* What is expected *
Filter the listing below down to the lines with the word "strdImm" and copy those.

* Dataset excerpts *
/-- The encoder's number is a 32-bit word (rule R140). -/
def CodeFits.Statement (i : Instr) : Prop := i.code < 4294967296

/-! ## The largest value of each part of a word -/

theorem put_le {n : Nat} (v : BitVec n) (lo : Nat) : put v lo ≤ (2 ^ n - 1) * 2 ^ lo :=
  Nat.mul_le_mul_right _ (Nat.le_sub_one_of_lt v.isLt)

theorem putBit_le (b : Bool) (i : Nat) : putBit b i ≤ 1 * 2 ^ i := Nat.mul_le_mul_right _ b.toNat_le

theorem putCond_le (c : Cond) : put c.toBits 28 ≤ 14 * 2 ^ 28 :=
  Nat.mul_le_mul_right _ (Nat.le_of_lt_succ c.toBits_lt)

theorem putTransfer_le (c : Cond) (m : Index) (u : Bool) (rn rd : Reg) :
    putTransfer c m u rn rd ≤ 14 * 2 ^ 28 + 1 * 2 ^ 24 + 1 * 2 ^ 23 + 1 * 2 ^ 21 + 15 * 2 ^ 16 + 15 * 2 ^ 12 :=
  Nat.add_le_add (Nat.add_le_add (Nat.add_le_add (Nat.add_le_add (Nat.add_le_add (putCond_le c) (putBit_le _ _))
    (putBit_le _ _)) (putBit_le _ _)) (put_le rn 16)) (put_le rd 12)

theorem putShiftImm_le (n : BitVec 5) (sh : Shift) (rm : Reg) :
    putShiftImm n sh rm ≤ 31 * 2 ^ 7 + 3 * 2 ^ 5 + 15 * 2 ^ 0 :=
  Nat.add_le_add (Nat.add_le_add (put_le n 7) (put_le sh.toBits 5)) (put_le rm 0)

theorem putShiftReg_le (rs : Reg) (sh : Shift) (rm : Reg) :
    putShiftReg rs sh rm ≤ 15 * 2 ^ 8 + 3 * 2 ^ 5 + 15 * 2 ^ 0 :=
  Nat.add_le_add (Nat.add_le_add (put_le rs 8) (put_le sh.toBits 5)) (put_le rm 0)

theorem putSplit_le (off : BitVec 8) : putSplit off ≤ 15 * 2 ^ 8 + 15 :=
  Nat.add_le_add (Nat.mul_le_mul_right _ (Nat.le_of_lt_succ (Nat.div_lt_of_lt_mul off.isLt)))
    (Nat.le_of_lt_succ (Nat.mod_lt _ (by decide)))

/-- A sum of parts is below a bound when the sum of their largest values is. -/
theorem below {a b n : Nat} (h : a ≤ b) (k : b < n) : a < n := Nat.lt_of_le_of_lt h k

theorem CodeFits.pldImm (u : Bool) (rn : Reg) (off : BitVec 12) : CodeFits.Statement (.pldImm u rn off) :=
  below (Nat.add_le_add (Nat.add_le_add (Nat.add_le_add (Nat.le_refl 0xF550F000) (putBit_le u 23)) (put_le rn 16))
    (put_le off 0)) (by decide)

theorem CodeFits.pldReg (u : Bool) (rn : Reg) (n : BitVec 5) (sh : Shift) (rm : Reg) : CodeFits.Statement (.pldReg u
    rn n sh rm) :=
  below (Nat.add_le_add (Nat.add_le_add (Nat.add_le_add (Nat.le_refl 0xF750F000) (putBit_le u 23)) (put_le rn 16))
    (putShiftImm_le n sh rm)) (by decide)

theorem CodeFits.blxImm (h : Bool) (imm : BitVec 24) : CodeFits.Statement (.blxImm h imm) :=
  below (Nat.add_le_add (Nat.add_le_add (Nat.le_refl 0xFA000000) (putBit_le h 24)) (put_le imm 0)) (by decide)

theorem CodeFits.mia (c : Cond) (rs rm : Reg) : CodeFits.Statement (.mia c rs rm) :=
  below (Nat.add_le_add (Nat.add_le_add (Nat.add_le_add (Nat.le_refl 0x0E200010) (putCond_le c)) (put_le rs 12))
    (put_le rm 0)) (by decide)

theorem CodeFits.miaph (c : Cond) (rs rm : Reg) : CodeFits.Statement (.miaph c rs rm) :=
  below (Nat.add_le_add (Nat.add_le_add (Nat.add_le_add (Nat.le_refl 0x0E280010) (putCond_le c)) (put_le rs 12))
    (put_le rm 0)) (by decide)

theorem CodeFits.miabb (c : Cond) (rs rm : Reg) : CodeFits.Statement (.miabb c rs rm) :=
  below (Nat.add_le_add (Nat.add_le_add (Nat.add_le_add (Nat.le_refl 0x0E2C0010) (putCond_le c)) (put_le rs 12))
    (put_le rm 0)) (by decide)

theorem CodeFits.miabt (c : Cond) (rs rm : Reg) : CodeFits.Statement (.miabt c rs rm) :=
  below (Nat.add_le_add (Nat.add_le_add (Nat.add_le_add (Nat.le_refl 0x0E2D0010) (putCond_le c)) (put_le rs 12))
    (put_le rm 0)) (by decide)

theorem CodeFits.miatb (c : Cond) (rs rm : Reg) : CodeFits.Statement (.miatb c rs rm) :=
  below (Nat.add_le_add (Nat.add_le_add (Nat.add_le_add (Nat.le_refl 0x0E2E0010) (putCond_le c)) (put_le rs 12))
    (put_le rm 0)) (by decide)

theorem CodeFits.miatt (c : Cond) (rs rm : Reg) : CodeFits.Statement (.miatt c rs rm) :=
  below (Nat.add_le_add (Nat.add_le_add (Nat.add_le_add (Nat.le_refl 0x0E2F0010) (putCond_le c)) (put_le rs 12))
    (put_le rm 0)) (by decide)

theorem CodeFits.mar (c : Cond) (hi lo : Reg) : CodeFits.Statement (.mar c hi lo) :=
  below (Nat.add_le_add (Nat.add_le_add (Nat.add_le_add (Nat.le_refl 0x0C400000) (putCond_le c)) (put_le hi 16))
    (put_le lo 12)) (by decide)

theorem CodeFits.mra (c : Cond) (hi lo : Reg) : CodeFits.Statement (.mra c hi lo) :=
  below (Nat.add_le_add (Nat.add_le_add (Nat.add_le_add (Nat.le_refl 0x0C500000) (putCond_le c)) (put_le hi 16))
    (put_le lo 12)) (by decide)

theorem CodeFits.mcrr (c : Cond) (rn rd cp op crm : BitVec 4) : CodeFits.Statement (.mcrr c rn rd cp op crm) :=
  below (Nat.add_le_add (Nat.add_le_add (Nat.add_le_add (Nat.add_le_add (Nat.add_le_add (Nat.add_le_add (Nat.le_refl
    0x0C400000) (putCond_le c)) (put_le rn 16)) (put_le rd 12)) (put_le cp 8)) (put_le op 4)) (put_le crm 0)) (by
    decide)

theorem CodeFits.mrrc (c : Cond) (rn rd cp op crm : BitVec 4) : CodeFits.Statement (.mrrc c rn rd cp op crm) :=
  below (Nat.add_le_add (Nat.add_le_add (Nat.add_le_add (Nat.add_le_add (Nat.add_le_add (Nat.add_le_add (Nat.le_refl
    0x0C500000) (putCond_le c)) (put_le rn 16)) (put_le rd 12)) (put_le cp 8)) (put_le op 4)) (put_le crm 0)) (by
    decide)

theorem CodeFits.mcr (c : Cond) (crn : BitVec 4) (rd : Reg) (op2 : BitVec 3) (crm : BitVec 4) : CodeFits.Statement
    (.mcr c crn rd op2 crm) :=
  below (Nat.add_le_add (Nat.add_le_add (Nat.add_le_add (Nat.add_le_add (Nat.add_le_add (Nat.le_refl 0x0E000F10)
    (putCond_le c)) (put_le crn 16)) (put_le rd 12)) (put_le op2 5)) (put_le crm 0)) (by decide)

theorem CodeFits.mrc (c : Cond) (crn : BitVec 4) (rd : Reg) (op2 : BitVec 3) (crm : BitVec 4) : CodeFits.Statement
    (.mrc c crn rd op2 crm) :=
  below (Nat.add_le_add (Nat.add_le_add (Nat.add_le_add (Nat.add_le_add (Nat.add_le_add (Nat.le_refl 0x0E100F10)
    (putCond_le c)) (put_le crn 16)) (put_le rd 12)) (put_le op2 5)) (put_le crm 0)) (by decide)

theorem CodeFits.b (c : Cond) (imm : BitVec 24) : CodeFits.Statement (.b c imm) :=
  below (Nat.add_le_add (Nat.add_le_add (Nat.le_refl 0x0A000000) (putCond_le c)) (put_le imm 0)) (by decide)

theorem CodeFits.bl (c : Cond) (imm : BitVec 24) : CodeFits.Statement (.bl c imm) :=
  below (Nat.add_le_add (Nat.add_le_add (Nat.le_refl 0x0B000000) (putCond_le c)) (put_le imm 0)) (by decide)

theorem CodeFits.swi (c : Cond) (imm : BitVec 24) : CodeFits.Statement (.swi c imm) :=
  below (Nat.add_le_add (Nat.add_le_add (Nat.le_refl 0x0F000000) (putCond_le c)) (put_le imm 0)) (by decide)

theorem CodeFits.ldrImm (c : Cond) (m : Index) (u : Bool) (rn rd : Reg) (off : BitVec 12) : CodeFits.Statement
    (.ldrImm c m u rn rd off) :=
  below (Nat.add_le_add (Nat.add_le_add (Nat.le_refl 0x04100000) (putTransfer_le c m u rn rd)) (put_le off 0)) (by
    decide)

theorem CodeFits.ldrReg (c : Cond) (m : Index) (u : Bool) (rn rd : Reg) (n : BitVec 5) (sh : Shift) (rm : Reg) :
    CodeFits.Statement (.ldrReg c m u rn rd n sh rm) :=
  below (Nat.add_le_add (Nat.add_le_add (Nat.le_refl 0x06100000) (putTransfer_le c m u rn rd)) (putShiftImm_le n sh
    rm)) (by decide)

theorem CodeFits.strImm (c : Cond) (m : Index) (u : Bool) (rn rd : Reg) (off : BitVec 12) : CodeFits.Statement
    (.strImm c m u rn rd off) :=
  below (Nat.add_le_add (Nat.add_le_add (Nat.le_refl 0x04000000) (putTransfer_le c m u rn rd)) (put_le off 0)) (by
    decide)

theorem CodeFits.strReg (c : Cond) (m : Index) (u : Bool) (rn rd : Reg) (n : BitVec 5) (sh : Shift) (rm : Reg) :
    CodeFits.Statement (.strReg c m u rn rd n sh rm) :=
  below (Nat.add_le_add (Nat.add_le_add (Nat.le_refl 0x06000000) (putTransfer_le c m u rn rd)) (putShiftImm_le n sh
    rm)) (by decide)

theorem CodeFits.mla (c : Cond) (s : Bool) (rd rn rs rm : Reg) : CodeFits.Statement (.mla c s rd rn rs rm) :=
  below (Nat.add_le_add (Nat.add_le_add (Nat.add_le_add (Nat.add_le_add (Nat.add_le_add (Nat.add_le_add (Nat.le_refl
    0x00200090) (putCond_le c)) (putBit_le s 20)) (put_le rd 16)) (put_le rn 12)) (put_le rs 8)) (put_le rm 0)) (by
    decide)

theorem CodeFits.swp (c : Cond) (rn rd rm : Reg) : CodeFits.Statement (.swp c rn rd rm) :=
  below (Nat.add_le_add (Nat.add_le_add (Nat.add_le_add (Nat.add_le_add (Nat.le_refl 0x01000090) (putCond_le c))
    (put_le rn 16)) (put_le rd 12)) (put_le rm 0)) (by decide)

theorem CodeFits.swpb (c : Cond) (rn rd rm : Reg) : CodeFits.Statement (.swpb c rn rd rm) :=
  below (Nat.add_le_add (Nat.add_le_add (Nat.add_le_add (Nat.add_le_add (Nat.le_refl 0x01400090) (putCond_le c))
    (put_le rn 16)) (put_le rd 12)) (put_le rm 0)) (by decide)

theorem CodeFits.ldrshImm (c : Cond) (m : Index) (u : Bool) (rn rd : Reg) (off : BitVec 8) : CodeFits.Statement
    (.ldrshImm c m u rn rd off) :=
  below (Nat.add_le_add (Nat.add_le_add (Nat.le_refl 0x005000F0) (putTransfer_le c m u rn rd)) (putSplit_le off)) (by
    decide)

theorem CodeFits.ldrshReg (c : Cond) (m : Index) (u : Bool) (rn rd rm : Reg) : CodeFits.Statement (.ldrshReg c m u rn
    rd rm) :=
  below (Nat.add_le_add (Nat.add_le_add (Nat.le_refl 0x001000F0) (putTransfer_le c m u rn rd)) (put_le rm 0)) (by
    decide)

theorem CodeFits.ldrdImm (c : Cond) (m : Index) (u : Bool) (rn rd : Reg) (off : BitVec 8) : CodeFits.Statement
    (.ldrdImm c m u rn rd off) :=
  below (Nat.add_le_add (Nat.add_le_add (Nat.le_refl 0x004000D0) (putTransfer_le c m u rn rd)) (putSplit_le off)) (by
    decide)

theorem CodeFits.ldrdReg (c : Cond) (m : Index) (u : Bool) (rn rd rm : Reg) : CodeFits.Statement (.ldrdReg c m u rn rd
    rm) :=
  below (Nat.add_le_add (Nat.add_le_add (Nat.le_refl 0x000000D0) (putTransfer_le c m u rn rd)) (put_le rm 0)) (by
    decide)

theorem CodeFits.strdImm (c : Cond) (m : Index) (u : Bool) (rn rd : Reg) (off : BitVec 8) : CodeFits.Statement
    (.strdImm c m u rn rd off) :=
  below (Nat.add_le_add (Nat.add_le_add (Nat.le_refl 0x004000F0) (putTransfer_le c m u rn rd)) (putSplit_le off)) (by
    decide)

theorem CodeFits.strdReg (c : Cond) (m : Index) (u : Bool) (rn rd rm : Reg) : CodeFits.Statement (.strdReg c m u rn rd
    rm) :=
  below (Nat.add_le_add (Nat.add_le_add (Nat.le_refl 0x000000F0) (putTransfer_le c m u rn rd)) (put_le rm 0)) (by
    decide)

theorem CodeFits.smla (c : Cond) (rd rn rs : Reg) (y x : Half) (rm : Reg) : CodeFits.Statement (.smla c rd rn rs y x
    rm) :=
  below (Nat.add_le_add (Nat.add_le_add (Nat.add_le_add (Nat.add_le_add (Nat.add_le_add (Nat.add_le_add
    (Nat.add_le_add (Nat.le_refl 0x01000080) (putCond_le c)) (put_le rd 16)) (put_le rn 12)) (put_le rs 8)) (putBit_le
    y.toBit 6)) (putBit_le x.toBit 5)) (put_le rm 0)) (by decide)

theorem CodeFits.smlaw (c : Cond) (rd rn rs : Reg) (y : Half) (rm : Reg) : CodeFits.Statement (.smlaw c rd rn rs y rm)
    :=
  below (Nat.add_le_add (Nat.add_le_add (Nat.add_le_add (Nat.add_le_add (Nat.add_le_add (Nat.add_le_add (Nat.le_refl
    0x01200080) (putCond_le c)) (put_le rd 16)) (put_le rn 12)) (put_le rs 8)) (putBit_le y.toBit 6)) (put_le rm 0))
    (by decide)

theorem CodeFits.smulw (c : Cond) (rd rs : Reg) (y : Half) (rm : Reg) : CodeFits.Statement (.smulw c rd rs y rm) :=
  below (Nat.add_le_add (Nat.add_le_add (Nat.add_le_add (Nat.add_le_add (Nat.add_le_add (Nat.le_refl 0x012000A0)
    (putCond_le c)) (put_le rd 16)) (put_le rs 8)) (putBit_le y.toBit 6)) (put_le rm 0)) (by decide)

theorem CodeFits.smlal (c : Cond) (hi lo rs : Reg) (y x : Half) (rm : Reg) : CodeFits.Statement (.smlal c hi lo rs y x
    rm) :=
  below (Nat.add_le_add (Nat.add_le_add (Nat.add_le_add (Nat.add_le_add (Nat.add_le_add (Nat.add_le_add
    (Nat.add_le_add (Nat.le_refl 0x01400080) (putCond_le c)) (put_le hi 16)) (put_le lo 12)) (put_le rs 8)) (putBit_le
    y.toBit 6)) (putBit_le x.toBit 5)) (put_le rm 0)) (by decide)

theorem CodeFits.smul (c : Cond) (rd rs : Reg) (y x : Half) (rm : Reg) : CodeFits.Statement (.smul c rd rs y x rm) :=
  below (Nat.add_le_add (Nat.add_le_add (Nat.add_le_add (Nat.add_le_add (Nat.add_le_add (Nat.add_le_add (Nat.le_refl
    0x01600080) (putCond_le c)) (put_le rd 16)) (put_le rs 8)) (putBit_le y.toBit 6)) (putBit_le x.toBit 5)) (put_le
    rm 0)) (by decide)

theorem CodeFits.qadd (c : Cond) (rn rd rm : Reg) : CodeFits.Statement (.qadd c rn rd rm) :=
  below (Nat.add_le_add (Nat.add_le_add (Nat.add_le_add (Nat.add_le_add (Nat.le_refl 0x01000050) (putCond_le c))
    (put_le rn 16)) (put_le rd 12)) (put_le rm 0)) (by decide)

* Answer to the exercise *
theorem CodeFits.strdImm (c : Cond) (m : Index) (u : Bool) (rn rd : Reg) (off : BitVec 8) : CodeFits.Statement
    (.strdImm c m u rn rd off) :=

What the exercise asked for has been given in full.